That disconnect led to fundamental changes at GPHIN. With the alert system now curtailed, its international surveillance capacity has also suffered greatly, the employee said.
It has been difficult to get an answer from the government as to why GPHIN has effectively gone silent. When asked by The Globe why it stopped issuing international alerts for disease outbreaks and other public health threats, Public Health at first denied they had stopped.
“GPHIN has not ceased issuing alerts,” Public Health said in an emailed statement.
It was only when The Globe informed the government that it had obtained extensive records showing no international alerts have been sent in more than a year – including immediately before and during a major pandemic – that the government changed its message.
No alerts had been issued, a Public Health spokeswoman acknowledged, but that didn’t mean alerts had stopped.
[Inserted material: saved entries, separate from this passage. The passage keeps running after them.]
theorem requestSetRange_of_stranded (h : s.rangeOverlaps m r = false) (hb : s.rangeStrands m r = true) :
    s.requestSetRange m = s.completeBare m .busy := by
  rw [requestSetRange, hr]
  dsimp only
  rw [h, hb]
  rfl

theorem requestSetRange_of_ok (h : s.rangeOverlaps m r = false) (hb : s.rangeStrands m r = false) :
    s.requestSetRange m = (s.setRangeEntry m r).complete m .ok
      (r.elim Values.zero fun x => ⟨loWord x.base, loWord x.size, 1⟩) := by
  rw [requestSetRange, hr]
  dsimp only
  rw [h, hb]
  cases r <;> rfl

end

theorem exec_setRange (h : s.Ready m) :
    exec (.setRange m) s = .next (((s.noteCode m 4).requestSetRange m).answer .ok none) :=
  congrArg Host.Outcome.next (onRequest_of_ready h 4 _)

end State

/-- Settles O19: the checks in order, each by what it tests of the stations. -/
theorem setRangeChecksInOrder : Obligations.SetRangeChecksInOrder := by
  intro s m hready hgood base size aligned inNew overlap stranded
  have hasked : askedRange ((s.noteCode m 4).argNat m 0) ((s.noteCode m 4).argNat m 1) = askedRange base size := by
    rw [State.argNat_noteCode, State.argNat_noteCode]
    rfl
  have hoverlap (ha : aligned) : s.rangeOverlaps m (some ⟨base, size⟩) = true ↔ overlap :=
    (State.rangeOverlaps_iff hgood ha).trans <| exists_congr fun k => and_congr_right fun _ => exists_congr fun n =>
      and_congr_right fun _ => Range.covers_iff
  have hstranded : s.rangeStrands m (some ⟨base, size⟩) = true ↔ stranded := by
    refine State.rangeStrands_iff.trans <| exists_congr fun n => and_congr_right fun _ => and_congr_right fun _ => ?_
    rw [← Bool.not_eq_true]
    exact not_congr Range.covers_iff
  have hnone (hzero : size = 0 ∧ base = 0) : s.rangeStrands m none = true ↔ stranded := by
    refine State.rangeStrands_iff.trans <| exists_congr fun n => and_congr_right fun _ => and_congr_right fun _ => ?_
    have hout : ¬inNew n := by
      rintro ⟨hlow, hhigh⟩
      omega
    exact iff_of_true rfl hout
  refine ⟨fun hzero ha => ?_, fun ha ho => ?_, fun ha ho hs => ?_, fun ha ho hs => ?_, fun hsize hbase hs => ?_,
    fun k n => State.owns_iff⟩
  · rw [State.exec_setRange hready, State.requestSetRange, hasked, askedRange_of_bad hzero ha]
    dsimp only
    rw [State.answer_completeBare_noteCode]
    rfl
  · rw [State.exec_setRange hready, State.requestSetRange_of_overlap (hasked.trans (askedRange_of_good ha))
      ((State.rangeOverlaps_noteCode 4).trans ((hoverlap ha).mpr ho)), State.answer_completeBare_noteCode]
    rfl
  · obtain ⟨r, hr, hno, hbusy⟩ : ∃ r, askedRange base size = some r ∧ s.rangeOverlaps m r = false
        ∧ s.rangeStrands m r = true := by
      rcases ha with hzero | ha
      · refine ⟨none, ?_, ?_, (hnone hzero).mpr hs⟩
        · rw [hzero.1, hzero.2, askedRange_zero]
        · simp [State.rangeOverlaps]
      · exact ⟨some ⟨base, size⟩, askedRange_of_good ha,
          Bool.eq_false_of_not_eq_true (mt (hoverlap ha).mp ho), hstranded.mpr hs⟩
    rw [State.exec_setRange hready, State.requestSetRange_of_stranded (hasked.trans hr)
      ((State.rangeOverlaps_noteCode 4).trans hno) ((State.rangeStrands_noteCode 4).trans hbusy),
      State.answer_completeBare_noteCode]
    rfl
  · have hno := Bool.eq_false_of_not_eq_true (mt (hoverlap ha).mp ho)
    have hfree := Bool.eq_false_of_not_eq_true (mt hstranded.mp hs)
    have hlow : loWord base = s.arg m 0 := BitVec.ofNat_toNat ..
    have hhigh : loWord size = s.arg m 1 := BitVec.ofNat_toNat ..
    rw [State.exec_setRange hready, State.requestSetRange_of_ok (hasked.trans (askedRange_of_good ha))
      ((State.rangeOverlaps_noteCode 4).trans hno) ((State.rangeStrands_noteCode 4).trans hfree),
      State.setRangeEntry_noteCode, State.answer_complete_noteCode, Option.elim_some, hlow, hhigh]
    rfl
  · have hfree := Bool.eq_false_of_not_eq_true (mt (hnone ⟨hsize, hbase⟩).mp hs)
    have hr : askedRange base size = some none := by
      rw [hsize, hbase, askedRange_zero]
    rw [State.exec_setRange hready, State.requestSetRange_of_ok (hasked.trans hr)
      (by simp [State.rangeOverlaps]) ((State.rangeStrands_noteCode 4).trans hfree),
      State.setRangeEntry_noteCode, State.answer_complete_noteCode]
    rfl

end Sys2Proof.Machine

/-! PROOFS. The notice port, the flags and the POLL read (R126, R127, R140 to R145). -/

namespace Sys2Proof.Machine

namespace State

variable {s : State} {m : Slot}

theorem exec_noticePop (h : s.inReset = false) : exec (.noticePop m) s = .next (answerRead (s.popNotice m)) :=
  congrArg Host.Outcome.next (onBus_of_not_inReset h _)

theorem exec_overflowClear (h : s.inReset = false) (v : Word) :
    exec (.overflowClear m v) s = .next ((s.clearOverflow m).answer .ok none) :=
  congrArg Host.Outcome.next (onBus_of_not_inReset h _)

theorem exec_flagsWordWrite (h : s.inReset = false) (v : Word) :
    exec (.flagsWordWrite m v) s = .next ((s.writeFlags m v).answer .ok none) :=
  congrArg Host.Outcome.next (onBus_of_not_inReset h _)

theorem exec_enableMaskWrite (h : s.inReset = false) (v : Word) :
    exec (.enableMaskWrite m v) s = .next ((s.writeEnables m v).answer .ok none) :=
  congrArg Host.Outcome.next (onBus_of_not_inReset h _)

theorem exec_pollRead (h : s.inReset = false) :
    exec (.pollRead m) s =
      .next (answerRead (s.modAttention m Attention.polled, (s.ctx m).attention.pollWord)) :=
  congrArg Host.Outcome.next (onBus_of_not_inReset h _)

/-- A read of the pop word with notices queued (R126, R140). -/
theorem popNotice_of_cons {nt : Notice} {rest : List Notice} (h : (s.ctx m).reader.notices = nt :: rest) :
    s.popNotice m = (s.setCtx m { s.ctx m with
      reader := { (s.ctx m).reader with notices := rest, latch := some nt }
      attention := if rest = [] then (s.ctx m).attention.clear .closed else (s.ctx m).attention },
      popWord nt rest.length (s.ctx m).reader.overflow) := by
  unfold popNotice
  dsimp only
  rw [h]
  cases rest with
  | nil =>
    dsimp only
    rw [if_pos List.isEmpty_nil, modReader, modAttention, modCtx_modCtx]
    rfl
  | cons _ _ => rfl

theorem popNotice_of_nil (h : (s.ctx m).reader.notices = []) :
    s.popNotice m =
      (s.modReader m fun r => { r with latch := none }, emptyMarker (s.ctx m).reader.overflow) := by
  unfold popNotice
  dsimp only
  rw [h]

end State

theorem popWord_eq (nt : Notice) (left : Nat) (overflow : Bool) :
    popWord nt left overflow = BitVec.ofNat 32 (1 <<< 31 ||| overflow.toNat <<< 30 ||| nt.reason.code <<< 28
      ||| left <<< 24 ||| nt.expected <<< 8 ||| nt.covered) := by
  simp only [popWord, flagBit, atBit, BitVec.ofNat_or, Nat.shiftLeft_zero, Bool.toNat_true]

/-- Settles O49: the pop word by whether a notice is queued. -/
theorem popWordReadAndWrite : Obligations.PopWordReadAndWrite := by
  intro s m hr c r
  refine ⟨fun nt rest hn => ?_, fun hn => ?_, fun v => ?_⟩
  · rw [State.exec_noticePop hr, State.popNotice_of_cons hn, popWord_eq]
    rfl
  · have hmarker : emptyMarker r.overflow = if r.overflow then 0x40000000#32 else 0#32 := by
      cases r.overflow <;> rfl
    rw [State.exec_noticePop hr, State.popNotice_of_nil hn, ← hmarker]
    rfl
  · rw [State.exec_overflowClear hr]
    rfl

/-! ### Flags, enables and the line (R141 to R143) -/

theorem Attention.line_iff (a : Attention) :
    a.line = true ↔ ∃ i : Nat, i < 6 ∧ a.pending.getLsbD i = true ∧ a.enables.getLsbD i = true := by
  have hzero : a.pending &&& a.enables = 0 ↔ ∀ i < 6, (a.pending &&& a.enables).getLsbD i = false :=
    ⟨fun h i _ => by rw [h]; simp, fun h => BitVec.eq_of_getLsbD_eq fun i hi => (h i hi).trans (by simp)⟩
  have hline : a.line = true ↔ ¬(a.pending &&& a.enables = 0) := by
    simp [Attention.line]
  rw [hline, hzero]
  simp [BitVec.getLsbD_and]

/-- Settles O52: a write of each word bit by bit, and the line by the flags it meets. -/
theorem flagsAndEnablesAreWritten : Obligations.FlagsAndEnablesAreWritten := by
  intro s m v hr c
  refine ⟨⟨((s.ctx m).attention.clearOnes (sixBits v)).pending, State.exec_flagsWordWrite hr v, fun i hi => ?_⟩,
    ⟨sixBits v, State.exec_enableMaskWrite hr v, fun i hi => ?_⟩, Attention.line_iff _⟩
  · rw [Attention.getLsbD_clearOnes _ _ hi, sixBits, BitVec.getLsbD_setWidth]
    simp [hi, c]
  · rw [sixBits, BitVec.getLsbD_setWidth]
    simp [hi]

/-! ### The POLL read (R144, R145) -/

/-- The causes by priority stand in the order of their bits. -/
theorem Cause.byPriority_eq (c : Cause) :
    ∃ before after, Cause.byPriority = before ++ c :: after ∧ ∀ d ∈ before, d.index < c.index := by
  refine ⟨Cause.byPriority.take c.index, Cause.byPriority.drop (c.index + 1), ?_, ?_⟩
  · cases c <;> rfl
  · cases c <;> decide

theorem Cause.exists_of_index {i : Nat} (h : i < 6) : ∃ c : Cause, c.index = i := by
  match i, h with
  | 0, _ => exact ⟨.intakeStopped, rfl⟩
  | 1, _ => exact ⟨.reclaimed, rfl⟩
  | 2, _ => exact ⟨.timebase, rfl⟩
  | 3, _ => exact ⟨.closed, rfl⟩
  | 4, _ => exact ⟨.intakeOpen, rfl⟩
  | 5, _ => exact ⟨.requestDone, rfl⟩

namespace Attention

variable {a : Attention} {c : Cause}

theorem isPending_and_isEnabled (a : Attention) (c : Cause) :
    (a.isPending c && a.isEnabled c) = (a.pending &&& a.enables).getLsbD c.index := (BitVec.getLsbD_and ..).symm

/-- The cause reported is the first that is both pending and enabled (R144). -/
theorem reported_eq_some (hc : (a.pending &&& a.enables).getLsbD c.index = true)
    (hbefore : ∀ j < c.index, (a.pending &&& a.enables).getLsbD j = false) : a.reported = some c := by
  obtain ⟨before, after, hsplit, hindex⟩ := c.byPriority_eq
  refine List.find?_eq_some_iff_append.mpr ⟨(isPending_and_isEnabled a c).trans hc, before, after, hsplit, fun d hd => ?_⟩
  rw [isPending_and_isEnabled, hbefore d.index (hindex d hd)]
  rfl

theorem pollWord_of_none (h : a.reported = none) : a.pollWord = BitVec.ofNat 32 a.pending.toNat := by
  have hpolled : a.polled = a := by
    unfold polled
    rw [h]
  rw [pollWord, h, hpolled, atBit_or_low (k := 8) (a.pending.isLt.trans (by decide))]
  exact congrArg _ (Nat.zero_add _)

theorem pollWord_of_some (h : a.reported = some c) :
    a.pollWord = BitVec.ofNat 32 ((c.index + 1) * 256 + a.polled.pending.toNat) := by
  rw [pollWord, h, atBit_or_low (k := 8) (a.polled.pending.isLt.trans (by decide)), Nat.mul_comm]
  rfl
They just weren’t being made any more.
“The approval level for an alert from the Global Public Health Intelligence Network was raised from the analyst level to senior management,” Public Health said in an e-mail statement.
This was done “to ensure appropriate awareness of, and response to, any emerging issue.”
But rather than improve the system, it merely shuttered it.
Final authorization for alerts now rests with the vice-president of the Health Security Infrastructure Branch, Sally Thornton. The Globe requested an interview with Ms. Thornton, who came to the department from positions at the Treasury Board and Privy Council and has a background in business and law, to explain the reasoning for the move.
The request was declined twice.
In a statement, Public Health said GPHIN’s newfound domestic focus is an example of “subject-specific surveillance” but that international detection was still its “primary role.”
Even though the department’s own records show that no alerts have been issued since last spring, despite more than 1,500 being made over the past decade, Public Health said GPHIN’s role “remains unchanged.”
Yet, staff inside the department said international surveillance is no longer the priority.
“By the time Wuhan arrived,” said one analyst, who is not cleared to speak publicly, “it was understood surveillance was to focus on Canada.”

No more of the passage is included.